Bond Markets in red What to expect

Bond Markets in red: What to expect?

Apr 1 • Hot Trading News, Top News • 897 Views • Comments Off on Bond Markets in red: What to expect?

Global bond markets have plummeted to their lowest levels since at least 1990, as investors expect central banks to quickly raise interest rates in the face of the highest inflation in decades.

What is going on?

Bond market losses result from central banks raising interest rates to combat rising inflation. Between bonds and interest rates, there is a mathematical formula. Interest rates rise when bonds decline and vice versa.

After hiking interest rates for the first time since 2018, Federal Reserve Chair Jay Powell signaled on Monday that the US central bank is willing to act more forcefully if required to keep price surges in check.

Following Fed Chair Powell’s hawkish remarks on Monday, St Louis Fed President Bullard underlined his preference for the FOMC to act “aggressively” to keep inflation in check, saying the FOMC could not wait for geopolitical issues to be handled.

Bonds go red

The US 2-year note yield, which is highly vulnerable to low-interest-rate predictions, hit a three-year high of 2.2 percent this week, up from 0.73 % at the year’s opening.
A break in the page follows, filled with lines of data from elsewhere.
-- ==== Sys2Proof/Machine/TraceCommands.lean ====
section
/-!
DEFINITION. Machine/TraceCommands.lean: the commands whose effects Machine/Trace.lean holds, one meaning for each.
-/
namespace Sys2Proof.Machine

/-- A scalar core takes a branch, exception or mode change (R157). -/
def execProgramFlowEvent (unit kind addr target : Nat) (taken : Bool) (mode after cause : Nat) (s : State) : Host.Outcome State Fault Refusal :=
  run (.programFlowEvent unit kind addr target taken mode after cause) (fun _ h => h.coreEvent unit kind addr target taken mode after cause) s

/-- CHANNEL_REQUEST (R157): a memory channel serves a request. -/
def execChannelRequest (unit : Nat) (r : Rmo) (s : State) : Host.Outcome State Fault Refusal := run (.channelRequest unit r) (fun _ h => h.channelServe unit r) s

/-- RMO_ARRIVE (R157): an operation arrives at a tile's scratch SRAM. -/
def execRmoArrive (unit : Nat) (r : Rmo) (s : State) : Host.Outcome State Fault Refusal := run (.rmoArrive unit r) (fun _ h => h.rmoArrive unit r) s

/-- ATOMS_FLUSH_TIMEOUT (R203): 1,024 ticks have passed since the first atom collected for a core. While an exclusion run is open the source emits nothing
(R172), and the atoms leave as the run closes. -/
def execAtomsFlushTimeout (unit : Nat) (s : State) : Host.Outcome State Fault Refusal :=
  run (.atomsFlushTimeout unit) (fun _ h => [0, 1, 2, 3].foldl (fun h k =>
    let st := unitStn unit
    let a := SMap.get {} (h.getSrc st k).atoms (unitSub unit)
    if !a.bits.isEmpty && decide (a.first + 1024 ≤ h.stnTick st) && (h.getSrc st k).excl.isNone then h.flushTo st k a.last else h) h) s

end Sys2Proof.Machine
end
The yield on the two-year Treasury is on track to jump the most in a quarter since 1984.

Longer-term rates have also risen, although more slowly, owing to rising inflation expectations, eroding the appeal of owning securities that provide a predictable source of income for the foreseeable future.

On Wednesday, the 10-year yield in the United States reached 2.42 %, its highest level since May 2019. Bonds in Europe have followed, and even government bonds in Japan, where inflation is low, and the central bank is expected to defy the hawkish global approach, have lost ground this year.

BoE and ECB join the race

Markets now forecast at least seven more rate hikes in the United States this year. In addition, the Bank of England hiked interest rates for the third time this month, and short-term borrowing costs are likely to rise above 2% by the end of 2022.

At its most recent meeting, the European Central Bank announced a faster-than-expected wind-down of its bond-buying program. Its hawkish message comes as policymakers focus on record inflation, even though the Eurozone has been hurt harder by the war in Ukraine than many other global economies.

What does it mean for the stock market?

Interest rate hikes are now emerging from ultra-low levels, and the US stock market seems to be comfortable with the current market pricing of seven rate hikes before the end of the year, bringing the Fed Funds rate to just over 2%.

Despite the fact that equities have recovered most of their losses since Russia’s invasion of Ukraine, prominent indices such as the S&P 500 have continued to fall this year.

Final thoughts

With economic growth becoming shakier, the Fed’s rate hikes are likely limited. In addition to an energy and commodities deficit, supply interruptions, and a war in Europe, the global economy is slowing as the Federal Reserve prepares to begin decreasing its balance sheet.